"""

-- ==== Sys2Proof/Machine/RegMap.lean ====
section
/-! DEFINITION. Machine/RegMap.lean: the register map of the seventeen blocks (R716 to R721, Tables 18.1 and 18.2), written from the
register index of each block's chapter: offset, repeats, access type, reset value, writable bits (R718) and stated ranges (R719, R720).
An offset that no row names is a reserved offset (R717). "Reset" 0 stands here for what Table 18.4 sets later: "From the image" (R725),
"From OTP", "Fixed", "Per power-on" and "From identity" (which `regRead` answers from their own homes), and "Mode-dependent" (log entry 4). -/

namespace Sys2Proof.Machine

/-- Access types (Table 0.4). -/
inductive Acc where | rw | ro | rov | w1c | wo | rwl | rws
  deriving DecidableEq, Repr

/-- A stated range, form or enumeration of a field (R719, R720): field position and width, then the bound; `le`: the first field is at most
the second. -/
inductive Chk where
  | range (lo w mn mx : Nat)
  | mult (lo w k : Nat)
  | pow2 (lo w mn mx : Nat)
  | le (lo w lo' w' : Nat)
  deriving DecidableEq, Repr

/-- A row of a register index: `n` repeats at `stride` of `words` words from BAR0 offset `base`; access type; reset value;
writable bits, the others being reserved (R718); stated ranges (R719, R720). -/
structure RegDef where
  base : Nat
  n : Nat
  stride : Nat
  words : Nat
  acc : Acc
  reset : W32
  mask : W32
  chks : List Chk
  deriving DecidableEq, Repr

/-- The row names the word at BAR0 offset `off`. -/
def RegDef.covers (d : RegDef) (off : Nat) : Bool :=
  d.base ≤ off && (off - d.base) / d.stride < d.n && (off - d.base) % d.stride < 4 * d.words && off % 4 == 0

/-- The value of a field of a word. -/
def fieldOf (v : W32) (lo w : Nat) : Nat := v.toNat / 2 ^ lo % 2 ^ w

/-- A written value keeps a stated range, form or enumeration (R719, R720). -/
def Chk.ok (v : W32) : Chk → Bool
  | .range lo w mn mx => mn ≤ fieldOf v lo w && fieldOf v lo w ≤ mx
  | .mult lo w k => fieldOf v lo w % k == 0
  | .pow2 lo w mn mx => mn ≤ fieldOf v lo w && fieldOf v lo w ≤ mx && 2 ^ (fieldOf v lo w).log2 == fieldOf v lo w
  | .le lo w lo' w' => fieldOf v lo w ≤ fieldOf v lo' w'


/-! BAR0 offsets of TBU (spec/02_time_base.md, R76) -/

/-- TBU_CTRL (R76). -/
abbrev Reg.TBU_CTRL : Nat := 0x200000
/-- TBU_STATUS (R76). -/
abbrev Reg.TBU_STATUS : Nat := 0x200004
/-- TBU_STATUS_W1C (R76). -/
abbrev Reg.TBU_STATUS_W1C : Nat := 0x200008
/-- TBU_TIME_SNAP0 to 3 (R76). -/
abbrev Reg.TBU_TIME_SNAP (j : Nat) : Nat := 0x200010 + 4 * j
/-- TBU_TIME_SET0 to 3 (R76). -/
abbrev Reg.TBU_TIME_SET (j : Nat) : Nat := 0x200020 + 4 * j
/-- TBU_SERVO_KP (R76). -/
abbrev Reg.TBU_SERVO_KP : Nat := 0x200030
/-- TBU_SERVO_KI (R76). -/
abbrev Reg.TBU_SERVO_KI : Nat := 0x200034
/-- TBU_FREQ_ADJ (R76). -/
abbrev Reg.TBU_FREQ_ADJ : Nat := 0x200038
/-- TBU_OFFSET (R76). -/
abbrev Reg.TBU_OFFSET : Nat := 0x20003C
/-- TBU_SLEW_LIMIT (R76). -/
abbrev Reg.TBU_SLEW_LIMIT : Nat := 0x200040
/-- TBU_LOCK_LIMIT (R76). -/
abbrev Reg.TBU_LOCK_LIMIT : Nat := 0x200044
/-- TBU_HOLDOVER_MAX (R76). -/
abbrev Reg.TBU_HOLDOVER_MAX : Nat := 0x200048
/-- TBU_JUMP_CNT (R76). -/
abbrev Reg.TBU_JUMP_CNT : Nat := 0x20004C
/-- TBU_DOMA_CFG (R76). -/
abbrev Reg.TBU_DOMA_CFG : Nat := 0x200050
/-- TBU_DOMB_CFG (R76). -/
abbrev Reg.TBU_DOMB_CFG : Nat := 0x200054
/-- TBU_DOM_DIFF (R76). -/
abbrev Reg.TBU_DOM_DIFF : Nat := 0x200058
/-- TBU_DOM_LIMIT (R76). -/
abbrev Reg.TBU_DOM_LIMIT : Nat := 0x20005C
/-- TBU_UTC_OFFSET (R76). -/
abbrev Reg.TBU_UTC_OFFSET : Nat := 0x200060
/-- TBU_PPS_CFG (R76). -/
abbrev Reg.TBU_PPS_CFG : Nat := 0x200064
/-- TBU_IMU_CFG (R76). -/
abbrev Reg.TBU_IMU_CFG : Nat := 0x200068
/-- TBU_CORRk_RX (R76). -/
abbrev Reg.TBU_CORR_RX (k : Nat) : Nat := 0x200200 + 16 * k
/-- TBU_CORRk_TX (R76). -/
abbrev Reg.TBU_CORR_TX (k : Nat) : Nat := 0x200204 + 16 * k
/-- TBU_CORRk_ASYM (R76). -/
abbrev Reg.TBU_CORR_ASYM (k : Nat) : Nat := 0x200208 + 16 * k
/-- TBU_CAMc_FSCORR (R76). -/
abbrev Reg.TBU_CAM_FSCORR (c : Nat) : Nat := 0x200600 + 16 * c
/-- TBU_CAMc_LINE (R76). -/
abbrev Reg.TBU_CAM_LINE (c : Nat) : Nat := 0x200604 + 16 * c
/-- TBU_CAMc_EXPCTL (R76). -/
abbrev Reg.TBU_CAM_EXPCTL (c : Nat) : Nat := 0x200608 + 16 * c
/-- TBU_CAMc_EXPFIX (R76). -/
abbrev Reg.TBU_CAM_EXPFIX (c : Nat) : Nat := 0x20060C + 16 * c

/-! BAR0 offsets of SIC (spec/03_sensor_ingress.md, R150) -/

/-- SIC_CTRL (R150). -/
abbrev Reg.SIC_CTRL : Nat := 0x300000
/-- SIC_STATUS (R150). -/
abbrev Reg.SIC_STATUS : Nat := 0x300004
/-- SIC_SLOT_CMD (R150). -/
abbrev Reg.SIC_SLOT_CMD : Nat := 0x300010
/-- SIC_SLOT_CMD_ST (R150). -/
abbrev Reg.SIC_SLOT_CMD_ST : Nat := 0x300014
/-- SIC_SLOT_STAGE0 to 15 (R150). -/
abbrev Reg.SIC_SLOT_STAGE (j : Nat) : Nat := 0x300020 + 4 * j
/-- SIC_VIOL (R150). -/
abbrev Reg.SIC_VIOL : Nat := 0x300060
/-- SIC_QUAR_HOLD (R150). -/
abbrev Reg.SIC_QUAR_HOLD : Nat := 0x300064
/-- SIC_READMIT_N (R150). -/
abbrev Reg.SIC_READMIT_N : Nat := 0x300068
/-- SIC_LEAVE_TO (R150). -/
abbrev Reg.SIC_LEAVE_TO : Nat := 0x30006C
/-- SIC_PATCH_PERIOD (R150). -/
abbrev Reg.SIC_PATCH_PERIOD : Nat := 0x300070
/-- SIC_PATCH_CNT (R150). -/
abbrev Reg.SIC_PATCH_CNT : Nat := 0x300074
/-- SIC_PORT_HELD (R150). -/
abbrev Reg.SIC_PORT_HELD : Nat := 0x300078
/-- SIC_SLOT_STATE0 to 31 (R150). -/
abbrev Reg.SIC_SLOT_STATE (j : Nat) : Nat := 0x300080 + 4 * j
/-- SIC_FCU_CTRL (R150). -/
abbrev Reg.SIC_FCU_CTRL : Nat := 0x300100
/-- SIC_FCU_STATUS (R150). -/
abbrev Reg.SIC_FCU_STATUS : Nat := 0x300104
/-- SIC_FCU_DROP (R150). -/
abbrev Reg.SIC_FCU_DROP : Nat := 0x300108
/-- SIC_FCU_CFGs (R150). -/
abbrev Reg.SIC_FCU_CFG (s : Nat) : Nat := 0x300140 + 4 * s
/-- SIC_SLOT_XSTAGE0 to 15 (R150). -/
abbrev Reg.SIC_SLOT_XSTAGE (j : Nat) : Nat := 0x300180 + 4 * j
/-- SIC_FCU_ELEVs (R150). -/
abbrev Reg.SIC_FCU_ELEV (s : Nat) : Nat := 0x3001C0 + 4 * s
/-- SIC_CSIp_STAT (R150). -/
abbrev Reg.SIC_CSI_STAT (p : Nat) : Nat := 0x300200 + 16 * p
/-- SIC_CSIp_ECC1 (R150). -/
abbrev Reg.SIC_CSI_ECC1 (p : Nat) : Nat := 0x300204 + 16 * p
/-- SIC_CSIp_UNBOUND (R150). -/
abbrev Reg.SIC_CSI_UNBOUND (p : Nat) : Nat := 0x300208 + 16 * p
/-- SIC_CSIp_OVERRUN (R150). -/
abbrev Reg.SIC_CSI_OVERRUN (p : Nat) : Nat := 0x30020C + 16 * p
/-- SIC_ETHq_STAT (R150). -/
abbrev Reg.SIC_ETH_STAT (q : Nat) : Nat := 0x300400 + 32 * q
/-- SIC_ETHq_FCS (R150). -/
abbrev Reg.SIC_ETH_FCS (q : Nat) : Nat := 0x300404 + 32 * q
/-- SIC_ETHq_POLICE (R150). -/
abbrev Reg.SIC_ETH_POLICE (q : Nat) : Nat := 0x300408 + 32 * q
/-- SIC_ETHq_MACSEC (R150). -/
abbrev Reg.SIC_ETH_MACSEC (q : Nat) : Nat := 0x30040C + 32 * q
/-- SIC_ETHq_ROGUE (R150). -/
abbrev Reg.SIC_ETH_ROGUE (q : Nat) : Nat := 0x300410 + 32 * q
/-- SIC_ETHq_UNBOUND (R150). -/
abbrev Reg.SIC_ETH_UNBOUND (q : Nat) : Nat := 0x300414 + 32 * q
/-- SIC_CANn_STAT (R150). -/
abbrev Reg.SIC_CAN_STAT (n : Nat) : Nat := 0x300800 + 16 * n
/-- SIC_IMUn_MISS (R150). -/
abbrev Reg.SIC_IMU_MISS (n : Nat) : Nat := 0x300900 + 16 * n
/-- SIC_SLOTs (R150). -/
abbrev Reg.SIC_SLOT (s j : Nat) : Nat := 0x310000 + 64 * s + 4 * j
/-- SIC_SLOTXs (R150). -/
abbrev Reg.SIC_SLOTX (s j : Nat) : Nat := 0x314000 + 64 * s + 4 * j
/-- SIC_SLOTSTATs (R150). -/
abbrev Reg.SIC_SLOTSTAT (s j : Nat) : Nat := 0x318000 + 16 * s + 4 * j

/-! BAR0 offsets of PAE (spec/04_projection_egomotion.md, R193) -/

/-- PAE_CTRL (R193). -/
abbrev Reg.PAE_CTRL : Nat := 0x400000
/-- PAE_STATUS (R193). -/
abbrev Reg.PAE_STATUS : Nat := 0x400004
/-- PAE_GRID_SIZE (R193). -/
abbrev Reg.PAE_GRID_SIZE : Nat := 0x400010
/-- PAE_GRID_CELL (R193). -/
abbrev Reg.PAE_GRID_CELL : Nat := 0x400014
/-- PAE_GRID_XMIN (R193). -/
abbrev Reg.PAE_GRID_XMIN : Nat := 0x400018
/-- PAE_GRID_YMIN (R193). -/
abbrev Reg.PAE_GRID_YMIN : Nat := 0x40001C
/-- PAE_GRID_TIME (R193). -/
abbrev Reg.PAE_GRID_TIME : Nat := 0x400020
/-- PAE_GRID_DST (R193). -/
abbrev Reg.PAE_GRID_DST : Nat := 0x400024
/-- PAE_DEPTH_WIN (R193). -/
abbrev Reg.PAE_DEPTH_WIN : Nat := 0x400028
/-- PAE_CLOSE (R193). -/
abbrev Reg.PAE_CLOSE : Nat := 0x40002C
/-- PAE_EXTRAP (R193). -/
abbrev Reg.PAE_EXTRAP : Nat := 0x400030
/-- PAE_CAL_RATE (R193). -/
abbrev Reg.PAE_CAL_RATE : Nat := 0x400034
/-- PAE_PTS_CNT (R193). -/
abbrev Reg.PAE_PTS_CNT : Nat := 0x400040
/-- PAE_DESKEW_OLD (R193). -/
abbrev Reg.PAE_DESKEW_OLD : Nat := 0x400044
/-- PAE_DESKEW_LATE (R193). -/
abbrev Reg.PAE_DESKEW_LATE : Nat := 0x400048
/-- PAE_LATE_PTS (R193). -/
abbrev Reg.PAE_LATE_PTS : Nat := 0x40004C
/-- PAE_SAT_CNT (R193). -/
abbrev Reg.PAE_SAT_CNT : Nat := 0x400050
/-- PAE_CAL_CMD (R193). -/
abbrev Reg.PAE_CAL_CMD : Nat := 0x400060
/-- PAE_CAL_CMD_ST (R193). -/
abbrev Reg.PAE_CAL_CMD_ST : Nat := 0x400064
/-- PAE_CAMc (R193). -/
abbrev Reg.PAE_CAM (c j : Nat) : Nat := 0x401000 + 64 * c + 4 * j
/-- PAE_CALs (R193). -/
abbrev Reg.PAE_CAL (s j : Nat) : Nat := 0x402000 + 32 * s + 4 * j

/-! BAR0 offsets of EGO (spec/04_projection_egomotion.md, R195) -/

/-- EGO_CTRL (R195). -/
abbrev Reg.EGO_CTRL : Nat := 0x500000
/-- EGO_STATUS (R195). -/
abbrev Reg.EGO_STATUS : Nat := 0x500004
/-- EGO_STATUS_W1C (R195). -/
abbrev Reg.EGO_STATUS_W1C : Nat := 0x500008
/-- EGO_KF_DT (R195). -/
abbrev Reg.EGO_KF_DT : Nat := 0x500010
/-- EGO_HOLD_MAX (R195). -/
abbrev Reg.EGO_HOLD_MAX : Nat := 0x500014
/-- EGO_IMU_SLOTS (R195). -/
abbrev Reg.EGO_IMU_SLOTS : Nat := 0x500018
/-- EGO_WHEEL_SLOT (R195). -/
abbrev Reg.EGO_WHEEL_SLOT : Nat := 0x50001C
/-- EGO_NOISEk (R195). -/
abbrev Reg.EGO_NOISE (k : Nat) : Nat := 0x500020 + 4 * k
/-- EGO_SHIFT_CNT (R195). -/
abbrev Reg.EGO_SHIFT_CNT : Nat := 0x500040
/-- EGO_RING_HEAD (R195). -/
abbrev Reg.EGO_RING_HEAD : Nat := 0x500044
/-- EGO_LAST_REC0 to 15 (R195). -/
abbrev Reg.EGO_LAST_REC (j : Nat) : Nat := 0x500080 + 4 * j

"""

Required action: Each line that contains the string "form" should be copied from the data above.

Solution for this task:
/-- A stated range, form or enumeration of a field (R719, R720): field position and width, then the bound; `le`: the first field is at most
/-- A written value keeps a stated range, form or enumeration (R719, R720). -/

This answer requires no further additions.